[Records from a data source]
——
-- ==== Sys2Proof/Machine/Control.lean ====
section
/-! DEFINITION. Branches, jumps, calls and returns (R240 to R256). `PC` is the address of the next instruction ("next"). -/

namespace Sys2Proof.Machine

/-- The branch law: taken, `PC` becomes the `rel8` target in the same bank (R240). -/
def branchOp (s : State) (cond : Bool) (r : Byte) : State := if cond then s.setPC (rel8Target s.cpu r) else s

/-- A branch on one flag's value (R241 to R248). -/
def branchIf (s : State) (f : Flag) (v : Bool) (r : Byte) : State := branchOp s (flagGet s.cpu.p f == v) r

/-- A jump to any bank (R252). -/
def State.jumpLong (s : State) (t : Addr) : State := (s.setPB (bankOf t)).setPC (offOf t)

/-- A call in the program bank: the address of the instruction's last byte is pushed (R253). -/
def State.call (s : State) (t : Word) : State := (s.push16 (s.cpu.pc - 1)).setPC t

/-- JSL: the bank and the address of the last byte are pushed (R254). -/
def State.callLong (s : State) (t : Addr) : State := ((s.push8 s.cpu.pb).push16 (s.cpu.pc - 1)).jumpLong t

/-- RTS (R255). -/
def rtsOp (s : State) : State :=
  let r := s.pull16
  r.2.setPC (r.1 + 1)

/-- RTL (R256). -/
def rtlOp (s : State) : State :=
  let r := s.pull16
  let b := r.2.pull8
  (b.2.setPC (r.1 + 1)).setPB b.1

/-- JMP `(abs)` (R251, R121). -/
def jmpIndOp (s : State) (o : Word) : State := let t := indTarget o s.bus; (s.setBus t.2).setPC t.1

/-- JMP `(abs,X)` (R251, R122). -/
def jmpIndXOp (s : State) (o : Word) : State := let t := indXTarget o s.cpu s.bus; (s.setBus t.2).setPC t.1

/-- JML `[abs]` (R252, R123). -/
def jmlIndOp (s : State) (o : Word) : State := let t := indLongTarget o s.bus; (s.setBus t.2).jumpLong t.1

/-- JSR `(abs,X)`: the pointer is read before the pushes (R253, D40). -/
def jsrIndXOp (s : State) (o : Word) : State := let t := indXTarget o s.cpu s.bus; (s.setBus t.2).call t.1

/-- `10` BPL rel8 (R241). -/
def execBpl (r : Byte) (s : State) : Host.Outcome State Fault Refusal := .next (branchIf s .n false r)

/-- `30` BMI rel8 (R242). -/
def execBmi (r : Byte) (s : State) : Host.Outcome State Fault Refusal := .next (branchIf s .n true r)

/-- `50` BVC rel8 (R243). -/
def execBvc (r : Byte) (s : State) : Host.Outcome State Fault Refusal := .next (branchIf s .v false r)

/-- `70` BVS rel8 (R244). -/
def execBvs (r : Byte) (s : State) : Host.Outcome State Fault Refusal := .next (branchIf s .v true r)

/-- `90` BCC rel8 (R245). -/
def execBcc (r : Byte) (s : State) : Host.Outcome State Fault Refusal := .next (branchIf s .c false r)

/-- `B0` BCS rel8 (R246). -/
def execBcs (r : Byte) (s : State) : Host.Outcome State Fault Refusal := .next (branchIf s .c true r)

/-- `D0` BNE rel8 (R247). -/
def execBne (r : Byte) (s : State) : Host.Outcome State Fault Refusal := .next (branchIf s .z false r)

/-- `F0` BEQ rel8 (R248). -/
def execBeq (r : Byte) (s : State) : Host.Outcome State Fault Refusal := .next (branchIf s .z true r)

/-- `80` BRA rel8 (R249). -/
def execBra (r : Byte) (s : State) : Host.Outcome State Fault Refusal := .next (branchOp s true r)

/-- `82` BRL rel16 (R250). -/
def execBrl (r : Word) (s : State) : Host.Outcome State Fault Refusal := .next (s.setPC (rel16Target s.cpu r))

/-- `4C` JMP abs (R251). -/
def execJmpAbs (o : Word) (s : State) : Host.Outcome State Fault Refusal := .next (s.setPC o)

/-- `6C` JMP (abs) (R251). -/
def execJmpInd (o : Word) (s : State) : Host.Outcome State Fault Refusal := .next (jmpIndOp s o)

/-- `7C` JMP (abs,X) (R251). -/
def execJmpIndX (o : Word) (s : State) : Host.Outcome State Fault Refusal := .next (jmpIndXOp s o)

/-- `5C` JML long (R252). -/
def execJmlLong (a : Addr) (s : State) : Host.Outcome State Fault Refusal := .next (s.jumpLong a)

/-- `DC` JML [abs] (R252). -/
def execJmlInd (o : Word) (s : State) : Host.Outcome State Fault Refusal := .next (jmlIndOp s o)

/-- `20` JSR abs (R253). -/
def execJsrAbs (o : Word) (s : State) : Host.Outcome State Fault Refusal := .next (s.call o)

/-- `FC` JSR (abs,X) (R253). -/
def execJsrIndX (o : Word) (s : State) : Host.Outcome State Fault Refusal := .next (jsrIndXOp s o)

/-- `22` JSL long (R254). -/
def execJsl (a : Addr) (s : State) : Host.Outcome State Fault Refusal := .next (s.callLong a)

/-- `60` RTS (R255). -/
def execRts (s : State) : Host.Outcome State Fault Refusal := .next (rtsOp s)

/-- `6B` RTL (R256). -/
def execRtl (s : State) : Host.Outcome State Fault Refusal := .next (rtlOp s)

end Sys2Proof.Machine
end

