-- ==== Sys2Proof/Machine/Boundary.lean ====
section
/-! DEFINITION. What happens at an instruction boundary: the environment's events land (R430), then the first applicable move
of the step relation R353 is taken. -/

namespace Sys2Proof.Machine

/-- An NMI edge sets the latch; a second edge while it is set is lost (R351). -/
def State.nmiEdge (s : State) : State := s.setNmiReq true

/-- One event of the environment (R430). -/
def State.applyEvent (s : State) : EnvEvent → State
  | .reset lows => { s with resetReq := some lows }
  | .nmiEdge => s.nmiEdge
  | .vblank =>
    let s1 := s.setBus { s.bus with nmiFlag := true }
    if s.bus.nmitimen.getLsbD 7 then s1.nmiEdge else s1
  | .irqLevel level => { s with irqLine := level }
  | .memory a v => s.setBus (s.bus.place a v)
  | .mailbox port v => s.setBus { s.bus with fromApu := s.bus.fromApu.set port v }
  | .pad w => s.setBus { s.bus with padLive := w }
  | .unitChange n => s.setBus (s.bus.tell (.change n))
  | .loadState c => { s with cpu := c }
  | .loadBus b => s.setBus (s.bus.loaded b)

/-- The events scripted for this boundary land, in order; past the script's end the environment is quiet. -/
def State.pollEnv (s : State) : State :=
  match s.env with
  | [] => s
  | events :: rest => events.foldl State.applyEvent { s with env := rest }

/-- The moves of the step relation (R353). -/
inductive Move where
  | reset (lows : ResetLows)
  | idle
  | nmi
  | irq
  | wake
  | instr
  deriving DecidableEq, Repr

/-- The first move that applies at this boundary (R353, R354, R355, R359). -/
def State.move (s : State) : Move :=
  match s.resetReq with
  | some lows => .reset lows
  | none =>
    if s.cpu.run = .stopped then .idle
    else if s.cpu.nmiReq then .nmi
    else if s.irqLine && !flagGet s.cpu.p .i then .irq
    else if s.cpu.run = .waiting then (if s.irqLine then .wake else .idle)
    else .instr

/-- The budget is set to the cost of the instruction or entry just performed: a free value (R39, I18, log 6). -/
def State.charge (s : State) : State :=
  { s.setBudget (Config.stepCost s.costDraws) with costDraws := s.costDraws + 1 }

/-- An interrupt taken at the boundary (R353): it ends a wait and enters through its vector. -/
def State.takeInterrupt (s : State) (kind : IntKind) : State := (s.setRun .running).interrupt kind

/-- One instruction step (R90): fetch, decode, execute. -/
def instrStep (s : State) : Host.Outcome State Fault Refusal :=
  let f := s.fetchInstr
  match f.1 with
  | .error _ => .refused .fetchTruncated
  | .ok (i, _) =>
    match exec i f.2 with
    | .next t => .next t.charge
    | .fault r => .fault r
    | .refused r => .refused r

/-- `BoundaryStep()` (R353). -/
def boundaryStep (s : State) : Host.Outcome State Fault Refusal :=
  match s.move with
  | .reset lows => .next (s.resetCpu lows)
  | .idle => .next s
  | .nmi => .next (s.takeInterrupt .nmi).charge
  | .irq => .next (s.takeInterrupt .irq).charge
  | .wake => .next (s.setRun .running)
  | .instr => instrStep s

end Sys2Proof.Machine
end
——
Copy the entries above exactly, but only from the line holding "def State.jumpLong (s" through the line holding "(b.2.setPC (r.1 + 1)).setPB b.1", both included.

> WRITTEN SOLUTION:
def State.jumpLong (s : State) (t : Addr) : State := (s.setPB (bankOf t)).setPC (offOf t)

/-- A call in the program bank: the address of the instruction's last byte is pushed (R253). -/
def State.call (s : State) (t : Word) : State := (s.push16 (s.cpu.pc - 1)).setPC t

/-- JSL: the bank and the address of the last byte are pushed (R254). -/
def State.callLong (s : State) (t : Addr) : State := ((s.push8 s.cpu.pb).push16 (s.cpu.pc - 1)).jumpLong t

/-- RTS (R255). -/
def rtsOp (s : State) : State :=
  let r := s.pull16
  r.2.setPC (r.1 + 1)

/-- RTL (R256). -/
def rtlOp (s : State) : State :=
  let r := s.pull16
  let b := r.2.pull8
  (b.2.setPC (r.1 + 1)).setPB b.1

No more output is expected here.